/-- A word whose opcode the variant lacks raises `E_OPCODE` with OPC and OPD latched: the opcode has no row at all, or a
row of EXTENDED that raises it in BASIC. -/
theorem executeWord_illegalOpcode {w : Word} {z : Int} (hz : w.int? = some z)
    (hn : z.natAbs / 100 ∉ s.variant.opcodes) :
    executeWord w s = .next ((s.latch w (z.natAbs / 100) (z.natAbs % 100)).raise .eOpcode) := by
  by_cases hm : z.natAbs / 100 ∈ Variant.extended.opcodes
  · obtain hv | hv := s.variant.basic_or_extended
    · obtain ⟨i, hi⟩ : ∃ i, instrOf (z.natAbs / 100) (z.natAbs % 100) = some i :=
        Option.ne_none_iff_exists'.mp fun h => instrOf_eq_none.mp h hm
      obtain ⟨hopc, hopd⟩ := instrOf_eq_some hi
      have hd : decode w = .ok i := decode_eq_ok.mpr ⟨z, hz, Prod.ext hopc.symm hopd.symm⟩
      rw [executeWord_ok hd, hopc, hopd]
      exact exec_of_opcode_not_mem hv (by rwa [hopc, ← hv])
    · exact absurd hm (hv ▸ hn)
  · exact executeWord_noRow hz hm

end Sys2Proof.Machine

namespace Sys2Proof

open Machine

/-- Settles O34: the instructions outside the BASIC list are the guarded rows. -/
theorem extendedInstructionsAreIllegalInBasic : Obligations.ExtendedInstructionsAreIllegalInBasic :=
  fun _ _ => exec_of_opcode_not_mem

/-- Settles O9: the STEP dispatches the fetched word, whose opcode the variant lacks; the lists begin at 10. -/
theorem illegalOpcodeRaisesEOpcode : Obligations.IllegalOpcodeRaisesEOpcode :=
  ⟨fun _ _ hs hic hz hn => (hs.step_eq_executeWord hic).trans (executeWord_illegalOpcode hz hn),
    fun v => by cases v <;> decide⟩

/-- Settles O10: the STEP dispatches the fetched word, and latches OPC and OPD as they are. -/
theorem wordWithoutIntegerValueRaisesEOpcode : Obligations.WordWithoutIntegerValueRaisesEOpcode :=
  fun _ hs hic hw => (hs.step_eq_executeWord hic).trans (executeWord_noValue hw)

end Sys2Proof
end

section
/-! SUPPORT. What a failed LOAD reports (70_reset_and_hazards.md R332 to R336). -/

namespace Sys2Proof.Machine

variable {s : State} {v : Variant} {a : Int} {cs : List Command}

/-- `L_ADDR` (R333), whatever the value is. -/
theorem entryError?_outside (h : a < 0 ∨ v.words ≤ a) (x : ImageValue) : entryError? v (a, x) = some .lAddr := if_pos h

/-- `L_WORD` (R334). -/
theorem entryError?_word {z : Int} (h0 : 0 ≤ a) (h : a < v.words) (hv : v = .basic) (hz : z < -9999 ∨ 9999 < z) :
    entryError? v (a, .dec z) = some .lWord := by
  have hr : ¬inBasicRange z = true := by rw [inBasicRange_iff]; omega
  have ha : ¬(a < 0 ∨ v.words ≤ a) := by omega
  subst hv
  simp [entryError?, ha, hr]

/-- `L_PARSE` of a value that no text of the variant yields (log entry 14). -/
theorem entryError?_hex {t : Text} (h0 : 0 ≤ a) (h : a < v.words) (ht : v = .basic ∨ hexLiteral? t = none) :
    entryError? v (a, .hex t) = some .lParse := by
  have ha : ¬(a < 0 ∨ v.words ≤ a) := by omega
  cases v with
  | basic => simp [entryError?, ha]
  | extended => simp [entryError?, ha, ht.resolve_left (by decide)]

/-- A LOAD whose first failing entry stands after loadable ones leaves the reset state and reports it (R332, R336). -/
theorem step_load_failed {good rest : Image} {bad : Int × ImageValue} {l : ErrorLabel}
    (hc : s.commands = .load (good ++ bad :: rest) :: cs) (hg : ∀ e ∈ good, LoadableEntry s.variant e)
    (hb : entryError? s.variant bad = some l) :
    step s = .next { State.resetOf s.variant with commands := cs, reply := .loadFailed l good.length } := by
  have he : firstError? s.variant 0 (good ++ bad :: rest) = some (l, good.length) := by
    rw [firstError?_append hb rest fun e h => loadableEntry_iff.mp (hg e h), Nat.zero_add]
  rw [step_cons hc, runCommand, loadImage]
  simp only [he]
  rfl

Exercise description: Would you restate exactly the lines of the material above, from its opening line through the line with "hv := s.variant.basic_or_extended", and output only those?

The completed task:
/-- A word whose opcode the variant lacks raises `E_OPCODE` with OPC and OPD latched: the opcode has no row at all, or a
row of EXTENDED that raises it in BASIC. -/
theorem executeWord_illegalOpcode {w : Word} {z : Int} (hz : w.int? = some z)
    (hn : z.natAbs / 100 ∉ s.variant.opcodes) :
    executeWord w s = .next ((s.latch w (z.natAbs / 100) (z.natAbs % 100)).raise .eOpcode) := by
  by_cases hm : z.natAbs / 100 ∈ Variant.extended.opcodes
  · obtain hv | hv := s.variant.basic_or_extended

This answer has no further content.